The chapter starts off by giving a few results of the opinion polls that were conducted before the Scotland’s referendum of joining UK. The numbers show that there was no clear sign of which way the referendum would go. In any case, the final referendum was voted NO. It was hard to predict the outcome. There was one expert/pundit, Daniel Drezner, who came out in the open and admitted that it is extremely easy to give an explanation after the fact but doing so, before the fact forecast, is a different ball game. Drezner also noted that he himself had stuck to NO for sometime before switching to YES. He made an error while correcting his prior opinion. As a learning, he says, in the future he would give a confidence interval for the forecast, rather than a binary forecast. The author wishes that in the future many more experts/forecasters adopt the confidence interval mindset. This shift from point estimate to interval estimate might do a world of good, says the author. What will this 500 page book do to the general reader/society ? The author says that there could be two scenarios.
- Scenario 1: forecasting is mainly used to advance a tribes interests. In all such situations, the accuracy of the forecast would be brushed aside and whoever makes the forecast that suits the popular tribe will be advertised and sadly actions will be taken based on these possibly inaccurate forecasts. This book will be just another book on forecasting that is good to read, but nothing actionable will come out of it.
- Scenario 2 : Evidence based forecasting takes off. Many people will demand accuracy, calibration results of experts
Being an optimistic skeptic, the author feels that evidence based forecasting will be adopted in the times to come. Some quantification is always better than no quantification(which is want we see currently). The method or system used in the forecasting tournament to come out ahead is a work-in-progress, admits the author. However that doesn’t mean it is not going to improve our forecasting performance.

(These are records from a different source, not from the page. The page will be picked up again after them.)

/-! ### MED block (chapter 07 R230) -/
def Reg.MED_CAP : Reg := ⟨Blk.MED, 0x0, 0x0, 1⟩
def Fd.MED_CAP_PRESENT : Fd := ⟨Reg.MED_CAP, 0, 1⟩
def Fd.MED_CAP_INSTANCES : Fd := ⟨Reg.MED_CAP, 8, 8⟩
def Reg.MED_SBCFG : Reg := ⟨Blk.MED, 0x4, 0x0, 1⟩
def Fd.MED_SBCFG_WIDTH : Fd := ⟨Reg.MED_SBCFG, 0, 5⟩
def Reg.MED_GCCFG : Reg := ⟨Blk.MED, 0x8, 0x0, 1⟩
def Fd.MED_GCCFG_START : Fd := ⟨Reg.MED_GCCFG, 0, 10⟩
def Fd.MED_GCCFG_STOP : Fd := ⟨Reg.MED_GCCFG, 16, 10⟩
def Reg.MED_WLCFG : Reg := ⟨Blk.MED, 0xc, 0x0, 1⟩
def Fd.MED_WLCFG_SPREAD : Fd := ⟨Reg.MED_WLCFG, 0, 16⟩
def Reg.MED_RFSCFG : Reg := ⟨Blk.MED, 0x10, 0x0, 1⟩
def Fd.MED_RFSCFG_CBTHR : Fd := ⟨Reg.MED_RFSCFG, 0, 10⟩
def Fd.MED_RFSCFG_RETRY : Fd := ⟨Reg.MED_RFSCFG, 16, 4⟩
def Reg.MED_RFSAGE : Reg := ⟨Blk.MED, 0x14, 0x0, 1⟩
def Fd.MED_RFSAGE_AGE : Fd := ⟨Reg.MED_RFSAGE, 0, 10⟩
def Fd.MED_RFSAGE_DISTURB : Fd := ⟨Reg.MED_RFSAGE, 16, 16⟩
def Reg.MED_RSVCFG : Reg := ⟨Blk.MED, 0x18, 0x0, 1⟩
def Fd.MED_RSVCFG_DIERSV : Fd := ⟨Reg.MED_RSVCFG, 0, 8⟩
def Fd.MED_RSVCFG_SLCBLK : Fd := ⟨Reg.MED_RSVCFG, 8, 8⟩
def Reg.MED_SEALCFG : Reg := ⟨Blk.MED, 0x1c, 0x0, 1⟩
def Fd.MED_SEALCFG_MARGIN : Fd := ⟨Reg.MED_SEALCFG, 0, 16⟩
def Fd.MED_SEALCFG_HYST : Fd := ⟨Reg.MED_SEALCFG, 16, 16⟩
def Reg.MED_SEAL : Reg := ⟨Blk.MED, 0x20, 0x0, 1⟩
def Fd.MED_SEAL_STATE : Fd := ⟨Reg.MED_SEAL, 0, 1⟩
def Fd.MED_SEAL_ENTRIES : Fd := ⟨Reg.MED_SEAL, 16, 16⟩
def Reg.MED_USABLE : Reg := ⟨Blk.MED, 0x24, 0x0, 1⟩
def Fd.MED_USABLE_UNITS : Fd := ⟨Reg.MED_USABLE, 0, 26⟩
def Reg.MED_VALID : Reg := ⟨Blk.MED, 0x28, 0x0, 1⟩
def Fd.MED_VALID_UNITS : Fd := ⟨Reg.MED_VALID, 0, 26⟩
def Reg.MED_FREE : Reg := ⟨Blk.MED, 0x2c, 0x0, 1⟩
def Fd.MED_FREE_UNITS : Fd := ⟨Reg.MED_FREE, 0, 26⟩
def Reg.MED_USABLE0 : Reg := ⟨Blk.MED, 0x30, 0x0, 1⟩
def Fd.MED_USABLE0_UNITS : Fd := ⟨Reg.MED_USABLE0, 0, 26⟩
def Reg.MED_ENDUR0 : Reg := ⟨Blk.MED, 0x34, 0x0, 1⟩
def Fd.MED_ENDUR0_TLC : Fd := ⟨Reg.MED_ENDUR0, 0, 16⟩
def Fd.MED_ENDUR0_QLC : Fd := ⟨Reg.MED_ENDUR0, 16, 16⟩
def Reg.MED_ENDUR1 : Reg := ⟨Blk.MED, 0x38, 0x0, 1⟩
def Fd.MED_ENDUR1_SLC : Fd := ⟨Reg.MED_ENDUR1, 0, 16⟩
def Reg.MED_HEALTH : Reg := ⟨Blk.MED, 0x3c, 0x0, 1⟩
def Fd.MED_HEALTH_SPARE : Fd := ⟨Reg.MED_HEALTH, 0, 7⟩
def Fd.MED_HEALTH_THRESH : Fd := ⟨Reg.MED_HEALTH, 8, 7⟩
def Fd.MED_HEALTH_USED : Fd := ⟨Reg.MED_HEALTH, 16, 8⟩
def Fd.MED_HEALTH_OVERBUDGET : Fd := ⟨Reg.MED_HEALTH, 24, 1⟩
def Fd.MED_HEALTH_LOST : Fd := ⟨Reg.MED_HEALTH, 25, 1⟩
def Reg.MED_RETCFG : Reg := ⟨Blk.MED, 0x40, 0x0, 1⟩
def Fd.MED_RETCFG_DIEPCT : Fd := ⟨Reg.MED_RETCFG, 0, 5⟩
def Fd.MED_RETCFG_NORESP : Fd := ⟨Reg.MED_RETCFG, 8, 4⟩
def Reg.MED_RETSTAT : Reg := ⟨Blk.MED, 0x44, 0x0, 1⟩
def Fd.MED_RETSTAT_DIES : Fd := ⟨Reg.MED_RETSTAT, 0, 11⟩
def Fd.MED_RETSTAT_CHANNELS : Fd := ⟨Reg.MED_RETSTAT, 16, 6⟩
def Reg.MED_GCSTAT : Reg := ⟨Blk.MED, 0x48, 0x0, 1⟩
def Fd.MED_GCSTAT_ACTIVE : Fd := ⟨Reg.MED_GCSTAT, 0, 4⟩
def Fd.MED_GCSTAT_LACKING : Fd := ⟨Reg.MED_GCSTAT, 16, 16⟩
def Reg.MED_RFSSTAT : Reg := ⟨Blk.MED, 0x4c, 0x0, 1⟩
def Fd.MED_RFSSTAT_QUEUED : Fd := ⟨Reg.MED_RFSSTAT, 0, 13⟩
def Fd.MED_RFSSTAT_DISPLACED : Fd := ⟨Reg.MED_RFSSTAT, 16, 16⟩
def Reg.MED_CNT_PFAIL : Reg := ⟨Blk.MED, 0x50, 0x0, 1⟩
def Fd.MED_CNT_PFAIL_COUNT : Fd := ⟨Reg.MED_CNT_PFAIL, 0, 32⟩
def Reg.MED_CNT_EFAIL : Reg := ⟨Blk.MED, 0x54, 0x0, 1⟩
def Fd.MED_CNT_EFAIL_COUNT : Fd := ⟨Reg.MED_CNT_EFAIL, 0, 32⟩
def Reg.MED_CNT_GCFAIL : Reg := ⟨Blk.MED, 0x58, 0x0, 1⟩
def Fd.MED_CNT_GCFAIL_COUNT : Fd := ⟨Reg.MED_CNT_GCFAIL, 0, 32⟩
def Reg.MED_CNT_RFS : Reg := ⟨Blk.MED, 0x5c, 0x0, 1⟩
def Fd.MED_CNT_RFS_COUNT : Fd := ⟨Reg.MED_CNT_RFS, 0, 32⟩
def Reg.MED_CNT_LOST : Reg := ⟨Blk.MED, 0x60, 0x0, 1⟩
def Fd.MED_CNT_LOST_COUNT : Fd := ⟨Reg.MED_CNT_LOST, 0, 32⟩
def Reg.MED_GEOM : Reg := ⟨Blk.MED, 0x80, 0x4, 4⟩
def Fd.MED_GEOM_PGBITS : Fd := ⟨Reg.MED_GEOM, 0, 4⟩
def Fd.MED_GEOM_PPB : Fd := ⟨Reg.MED_GEOM, 4, 12⟩
def Fd.MED_GEOM_BPP : Fd := ⟨Reg.MED_GEOM, 16, 15⟩
def Fd.MED_GEOM_VALID : Fd := ⟨Reg.MED_GEOM, 31, 1⟩
def Reg.MED_CHSTAT : Reg := ⟨Blk.MED, 0x100, 0x4, 32⟩
def Fd.MED_CHSTAT_RETIRED : Fd := ⟨Reg.MED_CHSTAT, 0, 1⟩
def Fd.MED_CHSTAT_DIES : Fd := ⟨Reg.MED_CHSTAT, 8, 6⟩
def Reg.MED_DIESTAT : Reg := ⟨Blk.MED, 0x1000, 0x4, 1024⟩
def Fd.MED_DIESTAT_STATE : Fd := ⟨Reg.MED_DIESTAT, 0, 2⟩
def Fd.MED_DIESTAT_TYPE : Fd := ⟨Reg.MED_DIESTAT, 2, 2⟩
def Fd.MED_DIESTAT_FREE : Fd := ⟨Reg.MED_DIESTAT, 4, 12⟩
def Fd.MED_DIESTAT_RETBLK : Fd := ⟨Reg.MED_DIESTAT, 16, 12⟩
/-- The rows of block MED (07 R230). -/
def regRowsMED : List RegRow := [
  ⟨Reg.MED_CAP, [⟨0, 1, .ro, 0x1, 0, 0x1⟩, ⟨8, 8, .ro, 0x20, 0, 0xff⟩]⟩,
  ⟨Reg.MED_SBCFG, [⟨0, 5, .rw, 0x10, 3, 0x10⟩]⟩,
  ⟨Reg.MED_GCCFG, [⟨0, 10, .rw, 0x29, 0, 0x3ff⟩, ⟨16, 10, .rw, 0x3d, 0, 0x3ff⟩]⟩,
  ⟨Reg.MED_WLCFG, [⟨0, 16, .rw, 0xc8, 0, 0xffff⟩]⟩,
  ⟨Reg.MED_RFSCFG, [⟨0, 10, .rw, 0x78, 0, 0x3ff⟩, ⟨16, 4, .rw, 0x4, 0, 0xf⟩]⟩,
  ⟨Reg.MED_RFSAGE, [⟨0, 10, .rw, 0x5a, 0, 0x3ff⟩, ⟨16, 16, .rw, 0x62, 0, 0xffff⟩]⟩,
  ⟨Reg.MED_RSVCFG, [⟨0, 8, .ro, 0x0, 0, 0xff⟩, ⟨8, 8, .ro, 0x0, 0, 0xff⟩]⟩,
  ⟨Reg.MED_SEALCFG, [⟨0, 16, .rw, 0x100, 256, 0xffff⟩, ⟨16, 16, .rw, 0x100, 1, 0xffff⟩]⟩,
  ⟨Reg.MED_SEAL, [⟨0, 1, .ro, 0x0, 0, 0x1⟩, ⟨16, 16, .ro, 0x0, 0, 0xffff⟩]⟩,
  ⟨Reg.MED_USABLE, [⟨0, 26, .ro, 0x0, 0, 0x3ffffff⟩]⟩,
  ⟨Reg.MED_VALID, [⟨0, 26, .ro, 0x0, 0, 0x3ffffff⟩]⟩,
  ⟨Reg.MED_FREE, [⟨0, 26, .ro, 0x0, 0, 0x3ffffff⟩]⟩,
  ⟨Reg.MED_USABLE0, [⟨0, 26, .ro, 0x0, 0, 0x3ffffff⟩]⟩,
  ⟨Reg.MED_ENDUR0, [⟨0, 16, .ro, 0x0, 0, 0xffff⟩, ⟨16, 16, .ro, 0x0, 0, 0xffff⟩]⟩,
  ⟨Reg.MED_ENDUR1, [⟨0, 16, .ro, 0x0, 0, 0xffff⟩]⟩,
  ⟨Reg.MED_HEALTH, [⟨0, 7, .ro, 0x0, 0, 0x7f⟩, ⟨8, 7, .ro, 0x0, 0, 0x7f⟩, ⟨16, 8, .ro, 0x0, 0, 0xff⟩, ⟨24, 1, .ro, 0x0, 0, 0x1⟩, ⟨25, 1, .ro, 0x0, 0, 0x1⟩]⟩,
  ⟨Reg.MED_RETCFG, [⟨0, 5, .rw, 0x8, 1, 0x1f⟩, ⟨8, 4, .rw, 0x3, 1, 0xf⟩]⟩,
  ⟨Reg.MED_RETSTAT, [⟨0, 11, .ro, 0x0, 0, 0x7ff⟩, ⟨16, 6, .ro, 0x0, 0, 0x3f⟩]⟩,
  ⟨Reg.MED_GCSTAT, [⟨0, 4, .ro, 0x0, 0, 0xf⟩, ⟨16, 16, .ro, 0x0, 0, 0xffff⟩]⟩,
  ⟨Reg.MED_RFSSTAT, [⟨0, 13, .ro, 0x0, 0, 0x1fff⟩, ⟨16, 16, .rc, 0x0, 0, 0xffff⟩]⟩,
  ⟨Reg.MED_CNT_PFAIL, [⟨0, 32, .ro, 0x0, 0, 0xffffffff⟩]⟩,
  ⟨Reg.MED_CNT_EFAIL, [⟨0, 32, .ro, 0x0, 0, 0xffffffff⟩]⟩,
  ⟨Reg.MED_CNT_GCFAIL, [⟨0, 32, .ro, 0x0, 0, 0xffffffff⟩]⟩,
  ⟨Reg.MED_CNT_RFS, [⟨0, 32, .ro, 0x0, 0, 0xffffffff⟩]⟩,
  ⟨Reg.MED_CNT_LOST, [⟨0, 32, .ro, 0x0, 0, 0xffffffff⟩]⟩,
  ⟨Reg.MED_GEOM, [⟨0, 4, .ro, 0x0, 8, 13⟩, ⟨4, 12, .ro, 0x0, 0, 0xfff⟩, ⟨16, 15, .ro, 0x0, 0, 0x7fff⟩, ⟨31, 1, .ro, 0x0, 0, 0x1⟩]⟩,
  ⟨Reg.MED_CHSTAT, [⟨0, 1, .ro, 0x0, 0, 0x1⟩, ⟨8, 6, .ro, 0x0, 0, 0x3f⟩]⟩,
  ⟨Reg.MED_DIESTAT, [⟨0, 2, .ro, 0x0, 0, 0x3⟩, ⟨2, 2, .ro, 0x0, 0, 0x3⟩, ⟨4, 12, .ro, 0x0, 0, 0xfff⟩, ⟨16, 12, .ro, 0x0, 0, 0xfff⟩]⟩]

Towards the end of the book, the author does seem to acknowledge the importance of Tom Friedmans of the world, not because of their forecasting ability. It is their vague forecasts that are actually superquestions for the forecasters. Whenever pundits give their forecasts in a imprecise manner, that serves as the fodder for all the forecasters to actually get to work. The assumption the author makes is that superforecasters are not superquestioners. Superquestioners are typically hedgehogs who have one big idea, think deeply and see the world based on that one big idea. Superforecasters, i.e. foxes are not that good at churning out big questions, is what the author opines. In conclusion, he says an ideal person would be a combination of superforecaster and superquestioner.
This book is not "ONE BIG IDEA" book. Clearly the author is on the side of foxes and not hedgehogs. The book is mainly about analyzing the performance a specific set of people from a forecasting team that participated in IARPA sponsored tournament. The book looks at these superforecasters and spells out a number of small but powerful ideas/principles that can be cultivated by anyone, who aspires to become a better forecaster.